I’m glad the editorial team pointed out that they are fallible, though, because otherwise I’d have to yell louder about the cover article of this week’s issue, which is allegedly about Robert L. Beisner’s new biography of President Harry Truman’s secretary of state, Dean Acheson. But Henry Kissinger is the special guest star reviewer of this book, and this is bad luck for Dean Acheson, since Henry Kissinger clearly sees Dean Acheson as a metaphor for himself and spends most of the article pondering abstract questions of reputation and history that are noticeably relevant to his own career as well as to Acheson’s.
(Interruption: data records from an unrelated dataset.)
/-! ### Replacing the part-wide counters -/

@[simp] theorem setCounters_resetAsserted (s : State) (x : PartCounters) : (s.setCounters x).resetAsserted = s.resetAsserted := rfl
@[simp] theorem setCounters_windows (s : State) (x : PartCounters) : (s.setCounters x).windows = s.windows := rfl
@[simp] theorem setCounters_grants (s : State) (x : PartCounters) : (s.setCounters x).grants = s.grants := rfl
@[simp] theorem setCounters_buffers (s : State) (x : PartCounters) : (s.setCounters x).buffers = s.buffers := rfl
@[simp] theorem setCounters_openOrder (s : State) (x : PartCounters) : (s.setCounters x).openOrder = s.openOrder := rfl
@[simp] theorem setCounters_sealList (s : State) (x : PartCounters) : (s.setCounters x).sealList = s.sealList := rfl
@[simp] theorem setCounters_openCounter (s : State) (x : PartCounters) : (s.setCounters x).openCounter = s.openCounter := rfl
@[simp] theorem setCounters_slots (s : State) (x : PartCounters) : (s.setCounters x).slots = s.slots := rfl
@[simp] theorem setCounters_ticketCounter (s : State) (x : PartCounters) : (s.setCounters x).ticketCounter = s.ticketCounter := rfl
@[simp] theorem setCounters_sc0 (s : State) (x : PartCounters) : (s.setCounters x).sc0 = s.sc0 := rfl
@[simp] theorem setCounters_sc1 (s : State) (x : PartCounters) : (s.setCounters x).sc1 = s.sc1 := rfl
@[simp] theorem setCounters_lp0 (s : State) (x : PartCounters) : (s.setCounters x).lp0 = s.lp0 := rfl
@[simp] theorem setCounters_lp1 (s : State) (x : PartCounters) : (s.setCounters x).lp1 = s.lp1 := rfl
@[simp] theorem setCounters_managers (s : State) (x : PartCounters) : (s.setCounters x).managers = s.managers := rfl
@[simp] theorem setCounters_params (s : State) (x : PartCounters) : (s.setCounters x).params = s.params := rfl
@[simp] theorem setCounters_restart (s : State) (x : PartCounters) : (s.setCounters x).restart = s.restart := rfl
@[simp] theorem setCounters_timeBase (s : State) (x : PartCounters) : (s.setCounters x).timeBase = s.timeBase := rfl
@[simp] theorem setCounters_log (s : State) (x : PartCounters) : (s.setCounters x).log = s.log := rfl
@[simp] theorem setCounters_sequence (s : State) (x : PartCounters) : (s.setCounters x).sequence = s.sequence := rfl
@[simp] theorem setCounters_overflow (s : State) (x : PartCounters) : (s.setCounters x).overflow = s.overflow := rfl
@[simp] theorem setCounters_notice (s : State) (x : PartCounters) : (s.setCounters x).notice = s.notice := rfl
@[simp] theorem setCounters_store0 (s : State) (x : PartCounters) : (s.setCounters x).store0 = s.store0 := rfl
@[simp] theorem setCounters_store1 (s : State) (x : PartCounters) : (s.setCounters x).store1 = s.store1 := rfl
@[simp] theorem setCounters_pending (s : State) (x : PartCounters) : (s.setCounters x).pending = s.pending := rfl

/-! ### The passing of time -/

@[simp] theorem elapse_resetAsserted (n : Micros) (s : State) : (s.elapse n).resetAsserted = s.resetAsserted := rfl
@[simp] theorem elapse_windows (n : Micros) (s : State) : (s.elapse n).windows = s.windows := rfl
@[simp] theorem elapse_openOrder (n : Micros) (s : State) : (s.elapse n).openOrder = s.openOrder := rfl
@[simp] theorem elapse_sealList (n : Micros) (s : State) : (s.elapse n).sealList = s.sealList := rfl
@[simp] theorem elapse_openCounter (n : Micros) (s : State) : (s.elapse n).openCounter = s.openCounter := rfl
@[simp] theorem elapse_ticketCounter (n : Micros) (s : State) : (s.elapse n).ticketCounter = s.ticketCounter := rfl
@[simp] theorem elapse_lp0 (n : Micros) (s : State) : (s.elapse n).lp0 = s.lp0 := rfl
@[simp] theorem elapse_lp1 (n : Micros) (s : State) : (s.elapse n).lp1 = s.lp1 := rfl
@[simp] theorem elapse_managers (n : Micros) (s : State) : (s.elapse n).managers = s.managers := rfl
@[simp] theorem elapse_params (n : Micros) (s : State) : (s.elapse n).params = s.params := rfl
@[simp] theorem elapse_restart (n : Micros) (s : State) : (s.elapse n).restart = s.restart := rfl
@[simp] theorem elapse_log (n : Micros) (s : State) : (s.elapse n).log = s.log := rfl
@[simp] theorem elapse_sequence (n : Micros) (s : State) : (s.elapse n).sequence = s.sequence := rfl
@[simp] theorem elapse_overflow (n : Micros) (s : State) : (s.elapse n).overflow = s.overflow := rfl
@[simp] theorem elapse_notice (n : Micros) (s : State) : (s.elapse n).notice = s.notice := rfl
@[simp] theorem elapse_counters (n : Micros) (s : State) : (s.elapse n).counters = s.counters := rfl
@[simp] theorem elapse_store0 (n : Micros) (s : State) : (s.elapse n).store0 = s.store0 := rfl
@[simp] theorem elapse_store1 (n : Micros) (s : State) : (s.elapse n).store1 = s.store1 := rfl
@[simp] theorem elapse_pending (n : Micros) (s : State) : (s.elapse n).pending = s.pending := rfl
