-- ==== Sys2Proof/Laws/Taking.lean ====
section
/-! SUPPORT. The taking of a frame: what a command answers when it takes the head frame of its port, what the first steps of a
taking leave, and the checks of the request decoder as rewrite rules. -/

namespace Sys2Proof.Machine

/-! ### A command that takes a frame -/

theorem canTake_of_offers {s : State} {p : PortId} {command : Instr} {f : List Byte} (h : s.offers p command f) :
    s.canTake p = true := by
  obtain ⟨hr, hu, hp, -, -⟩ := h
  simp [State.canTake, Port.hasPlace, hr, hu, hp]

/-- The head frame is taken, served, answered. -/
theorem takeHead_offered {s : State} {p : PortId} {command : Instr} {f : List Byte} (h : s.offers p command f)
    (serve : List Byte → State → Served) :
    s.takeHead p command serve = .next (afterTaking p f (serve f (s.beginTaking p))) := by
  have hc := canTake_of_offers h
  obtain ⟨-, -, -, hf, ht⟩ := h
  obtain ⟨rest, hi⟩ : ∃ rest, (s.port p).inbound = f :: rest := by
    cases hq : (s.port p).inbound with
    | nil => simp [hq] at hf
    | cons a rest => rw [hq] at hf; simp only [List.head?_cons, Option.some.injEq] at hf; exact ⟨rest, by rw [hf]⟩
  simp [State.takeHead, hi, hc, ht]

/-- Nothing is taken when the head frame is another command's, or may not be taken. -/
theorem takeHead_or (s : State) (p : PortId) (command : Instr) (serve : List Byte → State → Served) :
    s.takeHead p command serve = .next s
      ∨ ∃ f, s.offers p command f ∧ s.takeHead p command serve = .next (afterTaking p f (serve f (s.beginTaking p))) := by
  cases hi : (s.port p).inbound with
  | nil => left; simp [State.takeHead, hi]
  | cons f rest =>
    by_cases hc : (s.canTake p && takingCommand p f == command) = true
    · right
      have h := hc
      simp only [State.canTake, Port.hasPlace, Bool.and_eq_true, Bool.not_eq_true', decide_eq_true_eq, beq_iff_eq] at h
      exact ⟨f, ⟨h.1.1, h.1.2.1, h.1.2.2, by simp [hi], h.2⟩, by simp [State.takeHead, hi, hc]⟩
    · left; simp [State.takeHead, hi, hc]

/-! ### Steps 1 and 2 of a taking (R131) -/

section Begin
variable (s : State) (p : PortId)

@[simp] theorem beginTaking_resetAsserted : (s.beginTaking p).resetAsserted = s.resetAsserted := by cases p <;> rfl
@[simp] theorem beginTaking_windows : (s.beginTaking p).windows = s.windows := by cases p <;> rfl
@[simp] theorem beginTaking_grants : (s.beginTaking p).grants = s.grants := by cases p <;> rfl
@[simp] theorem beginTaking_buffers : (s.beginTaking p).buffers = s.buffers := by cases p <;> rfl
@[simp] theorem beginTaking_openOrder : (s.beginTaking p).openOrder = s.openOrder := by cases p <;> rfl
@[simp] theorem beginTaking_sealList : (s.beginTaking p).sealList = s.sealList := by cases p <;> rfl
@[simp] theorem beginTaking_openCounter : (s.beginTaking p).openCounter = s.openCounter := by cases p <;> rfl
@[simp] theorem beginTaking_slots : (s.beginTaking p).slots = s.slots := by cases p <;> rfl
@[simp] theorem beginTaking_ticketCounter : (s.beginTaking p).ticketCounter = s.ticketCounter := by cases p <;> rfl
@[simp] theorem beginTaking_sc0 : (s.beginTaking p).sc0 = s.sc0 := by cases p <;> rfl
@[simp] theorem beginTaking_sc1 : (s.beginTaking p).sc1 = s.sc1 := by cases p <;> rfl
@[simp] theorem beginTaking_managers : (s.beginTaking p).managers = s.managers := by cases p <;> rfl
@[simp] theorem beginTaking_params : (s.beginTaking p).params = s.params := by cases p <;> rfl
@[simp] theorem beginTaking_restart : (s.beginTaking p).restart = s.restart := by cases p <;> rfl
@[simp] theorem beginTaking_timeBase : (s.beginTaking p).timeBase = s.timeBase := by cases p <;> rfl
@[simp] theorem beginTaking_log : (s.beginTaking p).log = s.log := by cases p <;> rfl
@[simp] theorem beginTaking_sequence : (s.beginTaking p).sequence = s.sequence := by cases p <;> rfl
@[simp] theorem beginTaking_overflow : (s.beginTaking p).overflow = s.overflow := by cases p <;> rfl
@[simp] theorem beginTaking_notice : (s.beginTaking p).notice = s.notice := by cases p <;> rfl
@[simp] theorem beginTaking_counters : (s.beginTaking p).counters = s.counters := by cases p <;> rfl
@[simp] theorem beginTaking_store0 : (s.beginTaking p).store0 = s.store0 := by cases p <;> rfl
@[simp] theorem beginTaking_store1 : (s.beginTaking p).store1 = s.store1 := by cases p <;> rfl
@[simp] theorem beginTaking_pending : (s.beginTaking p).pending = s.pending := by cases p <;> rfl
@[simp] theorem beginTaking_window (w : WindowId) : (s.beginTaking p).window w = s.window w := by cases p <;> rfl
@[simp] theorem beginTaking_grantOf (w : WindowId) : (s.beginTaking p).grantOf w = s.grantOf w := by cases p <;> rfl
@[simp] theorem beginTaking_holderOf (w : WindowId) : (s.beginTaking p).holderOf w = s.holderOf w := by cases p <;> rfl
@[simp] theorem beginTaking_buffer (b : BufferId) : (s.beginTaking p).buffer b = s.buffer b := by cases p <;> rfl
@[simp] theorem beginTaking_bufferHas (b : BufferId) (t : Buffer → Bool) :
    (s.beginTaking p).bufferHas b t = s.bufferHas b t := by cases p <;> rfl
@[simp] theorem beginTaking_slot (i : SlotId) : (s.beginTaking p).slot i = s.slot i := by cases p <;> rfl
@[simp] theorem beginTaking_channel (c : ChannelId) : (s.beginTaking p).channel c = s.channel c := by
  cases p <;> cases c <;> rfl
@[simp] theorem beginTaking_store (c : ChannelId) : (s.beginTaking p).store c = s.store c := by cases p <;> cases c <;> rfl
@[simp] theorem beginTaking_restartPending : (s.beginTaking p).restartPending = s.restartPending := by cases p <;> rfl
@[simp] theorem beginTaking_liveWith (t : Buffer → Bool) : (s.beginTaking p).liveWith t = s.liveWith t := by
  cases p <;> rfl
@[simp] theorem beginTaking_liveOn (c : ChannelId) (pg : BitVec 16) : (s.beginTaking p).liveOn c pg = s.liveOn c pg := by
  cases p <;> rfl
@[simp] theorem beginTaking_overlayAt (c : ChannelId) (pg : BitVec 16) (pos : Nat) :
    (s.beginTaking p).overlayAt c pg pos = s.overlayAt c pg pos := by cases p <;> rfl
@[simp] theorem beginTaking_overlay (c : ChannelId) (pg : BitVec 16) (o n : Nat) :
    (s.beginTaking p).overlay c pg o n = s.overlay c pg o n := by cases p <;> rfl
@[simp] theorem beginTaking_freeBuffer : (s.beginTaking p).freeBuffer = s.freeBuffer := by cases p <;> rfl
@[simp] theorem beginTaking_freeSlot : (s.beginTaking p).freeSlot = s.freeSlot := by cases p <;> rfl
@[simp] theorem beginTaking_ownedSlots (q : ReqId) : (s.beginTaking p).ownedSlots q = s.ownedSlots q := by cases p <;> rfl
@[simp] theorem beginTaking_slotFor (q : ReqId) : (s.beginTaking p).slotFor q = s.slotFor q := by cases p <;> rfl
@[simp] theorem beginTaking_issuedTicket : (s.beginTaking p).issuedTicket = s.issuedTicket := by cases p <;> rfl
@[simp] theorem beginTaking_slotOfTicket (t : BitVec 8) : (s.beginTaking p).slotOfTicket t = s.slotOfTicket t := by
  cases p <;> rfl
@[simp] theorem beginTaking_queueHasRoom (c : ChannelId) : (s.beginTaking p).queueHasRoom c = s.queueHasRoom c := by
  cases p <;> cases c <;> rfl
@[simp] theorem beginTaking_matchWindow (q : ReqId) (page : Nat) :
    (s.beginTaking p).matchWindow q page = s.matchWindow q page := by cases p <;> rfl
@[simp] theorem beginTaking_grantFits (q : ReqId) (w : WindowId) : (s.beginTaking p).grantFits q w = s.grantFits q w := by
  cases p <;> rfl
@[simp] theorem beginTaking_windowOnline (w : WindowId) : (s.beginTaking p).windowOnline w = s.windowOnline w := by
  simp [State.windowOnline]
@[simp] theorem beginTaking_openUnder (w : WindowId) : (s.beginTaking p).openUnder w = s.openUnder w := by cases p <;> rfl
@[simp] theorem beginTaking_openBy (q : ReqId) : (s.beginTaking p).openBy q = s.openBy q := by cases p <;> rfl
@[simp] theorem beginTaking_waitedBy (q : ReqId) : (s.beginTaking p).waitedBy q = s.waitedBy q := by cases p <;> rfl
@[simp] theorem beginTaking_cannotCommit (q : ReqId) : (s.beginTaking p).cannotCommit q = s.cannotCommit q := by
  simp [State.cannotCommit]
@[simp] theorem beginTaking_sectorLive (c : ChannelId) (sector : BitVec 12) :
    (s.beginTaking p).sectorLive c sector = s.sectorLive c sector := by cases p <;> rfl

end Begin

/-! ### The checks of the request decoder -/

/-- Checks 1 and 2 pass. -/
theorem withRequest_admitted {f : List Byte} {s : State} {q : ReqId} (hf : frameWellFormed f = true)
    (hr : s.restart = none) (hq : frameRequester f = q) (serve : ReqId → Served) : withRequest f s serve = serve q := by
  simp [withRequest, hf, State.restartPending, hr, hq]

/-- Checks 1 to 3 pass. -/
theorem withWindow_resolved {f : List Byte} {s : State} {q : ReqId} {w : WindowId} (hf : frameWellFormed f = true)
    (hr : s.restart = none) (hq : frameRequester f = q) (hw : s.matchWindow q (frameLinkPage f) = some w)
    (serve : ReqId → WindowId → Served) : withWindow f s serve = serve q w := by
  simp [withWindow, withRequest_admitted hf hr hq, hw]

/-- A data request through a window, resolved. -/
theorem takeHead_resolved {s : State} {p : PortId} {command : Instr} {f : List Byte} {q : ReqId} {w : WindowId}
    (h : s.resolves p command f q w) (serve : List Byte → State → ReqId → WindowId → Served) :
    s.takeHead p command (fun f s => withWindow f s (serve f s))
      = .next (afterTaking p f (serve f (s.beginTaking p) q w)) := by
  obtain ⟨⟨ho, hf, hr, hq⟩, hw⟩ := h
  rw [takeHead_offered ho, withWindow_resolved hf (by simpa using hr) hq (by simpa using hw)]

theorem exec_read_resolved {s : State} {p : PortId} {f : List Byte} {q : ReqId} {w : WindowId}
    (h : s.resolves p (.read p) f q w) :
    exec (.read p) s = .next (afterTaking p f (resolvedRead f (s.beginTaking p) q w)) := takeHead_resolved h resolvedRead

theorem exec_write_resolved {s : State} {p : PortId} {f : List Byte} {q : ReqId} {w : WindowId}
    (h : s.resolves p (.write p) f q w) :
    exec (.write p) s = .next (afterTaking p f (resolvedWrite f (s.beginTaking p) q w)) := takeHead_resolved h resolvedWrite

theorem exec_clear_resolved {s : State} {p : PortId} {f : List Byte} {q : ReqId} {w : WindowId}
    (h : s.resolves p (.clear p) f q w) :
    exec (.clear p) s = .next (afterTaking p f (resolvedClear f (s.beginTaking p) q w)) := takeHead_resolved h resolvedClear

theorem exec_grant_resolved {s : State} {p : PortId} {f : List Byte} {q : ReqId} {w : WindowId}
    (h : s.resolves p (.grant p) f q w) :
    exec (.grant p) s = .next (afterTaking p f (resolvedGrant f (s.beginTaking p) q w)) := takeHead_resolved h resolvedGrant

theorem exec_release_resolved {s : State} {p : PortId} {f : List Byte} {q : ReqId} {w : WindowId}
    (h : s.resolves p (.release p) f q w) :
    exec (.release p) s = .next (afterTaking p f (resolvedRelease f (s.beginTaking p) q w)) :=
  takeHead_resolved h resolvedRelease

/-- A data request without an address, admitted. -/
theorem takeHead_admitted {s : State} {p : PortId} {command : Instr} {f : List Byte} {q : ReqId}
    (h : s.admits p command f q) (serve : List Byte → State → ReqId → Served) :
    s.takeHead p command (fun f s => withRequest f s (serve f s))
      = .next (afterTaking p f (serve f (s.beginTaking p) q)) := by
  obtain ⟨ho, hf, hr, hq⟩ := h
  rw [takeHead_offered ho, withRequest_admitted hf (by simpa using hr) hq]

theorem exec_collect_admitted {s : State} {p : PortId} {f : List Byte} {q : ReqId} (h : s.admits p (.collect p) f q) :
    exec (.collect p) s = .next (afterTaking p f ((s.beginTaking p).collectTicket q (frameTicket f))) :=
  takeHead_admitted h fun f s q => s.collectTicket q (frameTicket f)

theorem exec_flush_admitted {s : State} {p : PortId} {f : List Byte} {q : ReqId} (h : s.admits p (.flush p) f q) :
    exec (.flush p) s = .next (afterTaking p f ((s.beginTaking p).flushPool q)) :=
  takeHead_admitted h fun _ s q => s.flushPool q

theorem exec_flushWithWait_admitted {s : State} {p : PortId} {f : List Byte} {q : ReqId}
    (h : s.admits p (.flushWithWait p) f q) :
    exec (.flushWithWait p) s = .next (afterTaking p f ((s.beginTaking p).flushWait q)) :=
  takeHead_admitted h fun _ s q => s.flushWait q

/-- Check 6 passes exactly when the requester may change the window's pages (R15). -/
theorem grantFits_iff (s : State) (q : ReqId) (w : WindowId) : s.grantFits q w = true ↔ s.mayChange q w := by
  simp only [State.grantFits, State.mayChange, Bool.or_eq_true, Bool.not_eq_true', beq_iff_eq]
  cases (s.window w).grantRequired <;> simp

theorem sectorOf_toNat (pg : BitVec 16) : (sectorOf pg).toNat = pg.toNat / 16 := by
  simp [sectorOf, Config.sectorPages]
  have := pg.isLt
  omega

/-- A management operation obeyed: checks 1 and authority pass, then restart and operand size (R9, R141). -/
theorem serveMgmt_obeyed {s : State} {p : PortId} {command : Instr} {f operand : List Byte} {size : Nat}
    {always : Bool} (h : s.obeys p command f operand) (hs : operand.length = size)
    (hr : s.restart = none ∨ always = true) (rule : ReqId → List Byte → State → Answer) :
    s.takeHead p command (serveMgmt size always rule)
      = .next (repliedTo p f (rule (frameRequester f) operand (s.beginTaking p)).1
          (rule (frameRequester f) operand (s.beginTaking p)).2.1
          (rule (frameRequester f) operand (s.beginTaking p)).2.2) := by
  obtain ⟨ho, hf, hm, hop⟩ := h
  have hn : (s.restartPending && !always) = false := by
    rcases hr with hr | hr <;> simp [State.restartPending, hr]
  rw [takeHead_offered ho]
  simp [serveMgmt, withManager, hf, hm, hop, hs, hn, repliedTo]

/-- The same for a command whose meaning is that operation. -/
theorem exec_obeyed {s : State} {p : PortId} {command : Instr} {f operand : List Byte} {size : Nat} {always : Bool}
    {rule : ReqId → List Byte → State → Answer} (he : exec command s = s.takeHead p command (serveMgmt size always rule))
    (h : s.obeys p command f operand) (hs : operand.length = size) (hr : s.restart = none ∨ always = true) :
    exec command s = .next (repliedTo p f (rule (frameRequester f) operand (s.beginTaking p)).1
      (rule (frameRequester f) operand (s.beginTaking p)).2.1
      (rule (frameRequester f) operand (s.beginTaking p)).2.2) := he.trans (serveMgmt_obeyed h hs hr rule)

end Sys2Proof.Machine
end

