-- ==== Sys2Proof/Tests/Slice0.lean ====
section
/-! SUPPORT. Tests: the sender's form, the trailer, one small step for each command, and for each obligation states and operands
that meet its hypotheses, clause by clause. -/

namespace Sys2Proof.Tests

set_option synthInstance.maxHeartbeats 200000
set_option synthInstance.maxSize 2000
set_option Elab.async false

open Sys2Proof Sys2Proof.Machine

/-! ### The sender's form: what the check refuses and what it passes -/

theorem test_wellFormed_refuses_short_frame : (Instr.frameArrival .lp0 (List.replicate 19 0)).wellFormed = false := by decide
theorem test_wellFormed_refuses_long_frame : (Instr.frameArrival .lp0 (List.replicate 85 0)).wellFormed = false := by
  decide
theorem test_wellFormed_refuses_long_completion :
    (Instr.storeCompletion .sc0 1 .ok (List.replicate 65 0)).wellFormed = false := by decide
theorem test_wellFormed_refuses_fail_with_bytes : (Instr.storeCompletion .sc0 1 .fail [0]).wellFormed = false := by decide
theorem test_wellFormed_passes :
    (Instr.frameArrival .lp0 (List.replicate 20 0)).wellFormed = true
    ∧ (Instr.frameArrival .lp1 (List.replicate 84 0)).wellFormed = true
    ∧ (Instr.storeCompletion .sc1 255 .ok (List.replicate 64 0)).wellFormed = true
    ∧ (Instr.storeCompletion .sc1 255 .fail []).wellFormed = true := by decide

/-! ### The trailer (R169) and the worked frame (10.5) -/

theorem test_crc_check_value :
    crc32 [0x31, 0x32, 0x33, 0x34, 0x35, 0x36, 0x37, 0x38, 0x39] = 0xCBF43926#32 := by decide +kernel

/-- The worked frame: 8 bytes from requester 5 to 0x00010AF8 with tag 0x2C, and its answer; with ticket 3 it is malformed. -/
theorem test_worked_frame :
    let f := fun (ticket : Byte) => withTrailer ([0x02, 5, 0, 0x2C, 0, 0, 0, 8, 0x00, 0x01, 0x0A, 0xF8, ticket, 0, 0, 0]
      ++ [1, 2, 3, 4, 5, 6, 7, 8])
    (f 0).length = 28 ∧ frameIntact (f 0) = true ∧ frameWellFormed (f 0) = true ∧ frameWellFormed (f 3) = false
    ∧ frameLinkPage (f 0) = 0x10A ∧ frameOffset (f 0) = 0xF8
    ∧ frameIntact ((f 0).set 20 0) = false
    ∧ (OutFrame.bytes ⟨5, 0x2C, 1, .ack 8⟩).take 17 = [0x83, 0, 5, 0x2C, 1, 0, 0, 1, 0, 0, 0, 0, 0, 0, 0, 0, 8]
    ∧ (OutFrame.bytes ⟨5, 0x2C, 1, .ack 8⟩).length = 21
    ∧ (OutFrame.bytes ⟨5, 0x2C, 0, .refuse .badFrame⟩).getD 16 0 = 1 := by decide +kernel

/-! ### Small states -/

/-- A frame as a partner sends it: kind, source, flags, length, address, ticket, payload. -/
def frame (kind source flags : Byte) (length address : Nat) (ticket : Byte) (payload : List Byte) : List Byte :=
  withTrailer ([kind, source, 0, 7, 0, flags] ++ bytesOf 2 length ++ bytesOf 4 address ++ [ticket, 0, 0, 0] ++ payload)

def readFrame (q : Byte) (address n : Nat) : List Byte := frame 1 q 0 n address 0 []
def writeFrame (q : Byte) (address : Nat) (bytes : List Byte) : List Byte := frame 2 q 0 bytes.length address 0 bytes
def clearFrame (q : Byte) (address : Nat) : List Byte := frame 3 q 0 0 address 0 []
def collectFrame (q ticket : Byte) : List Byte := frame 4 q 0 0 0 ticket []
def grantFrame (q : Byte) (address : Nat) : List Byte := frame 5 q 0 0 address 0 []
def releaseFrame (q : Byte) (address : Nat) : List Byte := frame 6 q 0 0 address 0 []
def flushFrame (q wait : Byte) : List Byte := frame 7 q wait 0 0 0 []
def mgmtFrame (q code : Byte) (operand : List Byte) : List Byte := frame 8 q 0 (1 + operand.length) 0 0 (code :: operand)

def entryAt (linkBase : BitVec 24) (c : ChannelId) (rights : Rights) (grantRequired : Bool) : WindowEntry :=
  ⟨true, 0xE, linkBase, 32, c, 0, rights, grantRequired⟩

/-- Both ports UP, requester 1 in the management set; windows for requesters 1 to 3 on store pages 0 to 31: link page 0 on SC0,
32 with a grant on SC0, 64 on SC1, 96 for READ alone, 128 for WRITE alone. -/
def part : State :=
  { State.reset with
    resetAsserted := false
    managers := 2
    lp0 := { Port.reset with up := true }
    lp1 := { Port.reset with up := true }
    windows := ((((State.reset.windows.set 0 (entryAt 0 .sc0 ⟨true, true, true⟩ false)).set 1
      (entryAt 32 .sc0 ⟨true, true, true⟩ true)).set 2 (entryAt 64 .sc1 ⟨true, true, true⟩ false)).set 3
      (entryAt 96 .sc0 ⟨true, false, false⟩ false)).set 4 (entryAt 128 .sc0 ⟨false, true, false⟩ false) }

/-- The frame at the head of port LP0. -/
def offering (s : State) (f : List Byte) : State := { s with lp0 := { s.lp0 with inbound := [f] } }

/-- A buffer of requester 1 on page 0 of SC0 with bytes 0 to 3 staged. -/
def staged (phase : BufferPhase) (attempts : Nat) : Buffer :=
  ⟨.sc0, 0, 0, [(0, 10), (1, 11), (2, 12), (3, 13)], 2, 0, phase, attempts⟩

/-- `part` with that buffer as buffer 0. -/
def holding (phase : BufferPhase) (attempts : Nat) : State :=
  { part.setBuffer 0 (some (staged phase attempts)) with
    openOrder := [0], openCounter := 1, sealList := if phase = .sealed then [0] else [] }

/-- `s` with SC0 at work on an operation. -/
def working (s : State) (state : ChannelState) (queue : List Op) : State :=
  s.setChannel .sc0 ⟨state, queue, some 10000, 0, 1, none⟩

/-- The slot of a READ of bytes 0 to 7 of page 0, the first four of them staged. -/
def readSlot (phase : SlotPhase) (number : Option (BitVec 8)) : Slot :=
  ⟨1, 1, .read ⟨.sc0, 0, 0, 8, [some 10, some 11, some 12, some 13, none, none, none, none], number⟩, phase⟩

/-- SC0 at work on that READ's FETCH. -/
def fetching : State := working (part.setSlot 0 (some (readSlot .fetching (some 1)))) .busy [⟨.fetch 0 0 8 0, 1⟩]

/-- SC0 at work on the PROGRAM of buffer 0, on which the SYNC slot 0 waits. -/
def programming : State :=
  working ((holding .programming 1).setSlot 0 (some ⟨1, 1, .sync 1, .fetching⟩)) .busy [⟨.program 0 0, 1⟩]

/-- SC0 at work on a CLEAR of sector 1. -/
def clearing : State := working part .busy [⟨.clear 1 2, 1⟩]

/-- SC0 OFFLINE. -/
def offline (s : State) : State := s.setChannel .sc0 { Channel.reset with state := .offline }

/-- Requester q holds the grant of window 1. -/
def granted (s : State) (q : ReqId) : State := s.setGrant 1 (some ⟨q, 50000⟩)

/-- The state a command leads to. -/
def after (c : Instr) (s : State) : State :=
  match exec c s with
  | .next t => t
  | _ => s

/-- What the last frame queued on LP0 carries. -/
def answer (c : Instr) (s : State) (f : List Byte) : Option Body := ((after c (offering s f)).lp0.outbound.getLast?).map OutFrame.body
Kissinger tells us that “Dean Acheson was perhaps the most vilified secretary of state in modern American history.” I think a more objective look places him at number two, with Kissinger in the top spot (and Acheson only gets the second slot because Condoleeza Rice has never been powerful enough to be worth vilifying). But there’s hope: “History has treated Acheson more kindly.” Later: “His values were absolute, but he knew also that statesmen are judged by history beyond contemporary debates, and this requires a willingness to achieve great goals in stages, each of which is probably imperfect by absolute standards.” I wonder why this is the only aspect of Acheson’s long and complex career that Kissinger finds interesting. Kissinger never breaks his straight face as he lavishes praise on Acheson, but I know I’m not the only reader who finds this review a transparent display of self-flattery.

The cover article is the only major dud in this week’s issue, though, and I’m very satisfied with a wide variety of other reviews including captivating pieces by Meg Wolitzer on Richard Bausch’s Thanksgiving Night, Elissa Schappell on Joyce Carol Oates’s Black Girl/White Girl and Alice Truax on Margaret Atwood’s Moral Disorder, a new collection of short stories I’m hoping to read soon.

I’m also interested in checking out Greg Hollingshead’s Bedlam, a historical madhouse story. I almost never read science books, but I may make an exception for Colin Tudge’s The Tree: A Natural History of What Trees Are, How They Live, and Why they Matter, based on Elizabeth Royte’s interesting summary.

I spent over three hours with this weekend’s issue, which proves at least one thing: these editors haven’t quite mastered the art of rocking a crowd, but I guess they know a few things about the art of publishing a weekly book review.

One Response

  1. Also…I was glad to see the
    Also…

    I was glad to see the review by Virginia Heffernan of A Futile and Stupid Gesture: How Doug Kenney and National Lampoon Changed Comedy Forever, by Josh Karp. As a big fan of National Lampoon in the early 70’s, I believe that Heffernan’s take on that era and genre of humor is right on target.

    To me, the Lampoon went from brilliant satire to gratuitous blasphemy after a few years, typcial of the runaway-train decade that bumped and zoomed into the backlash whistle-stop of Reaganism.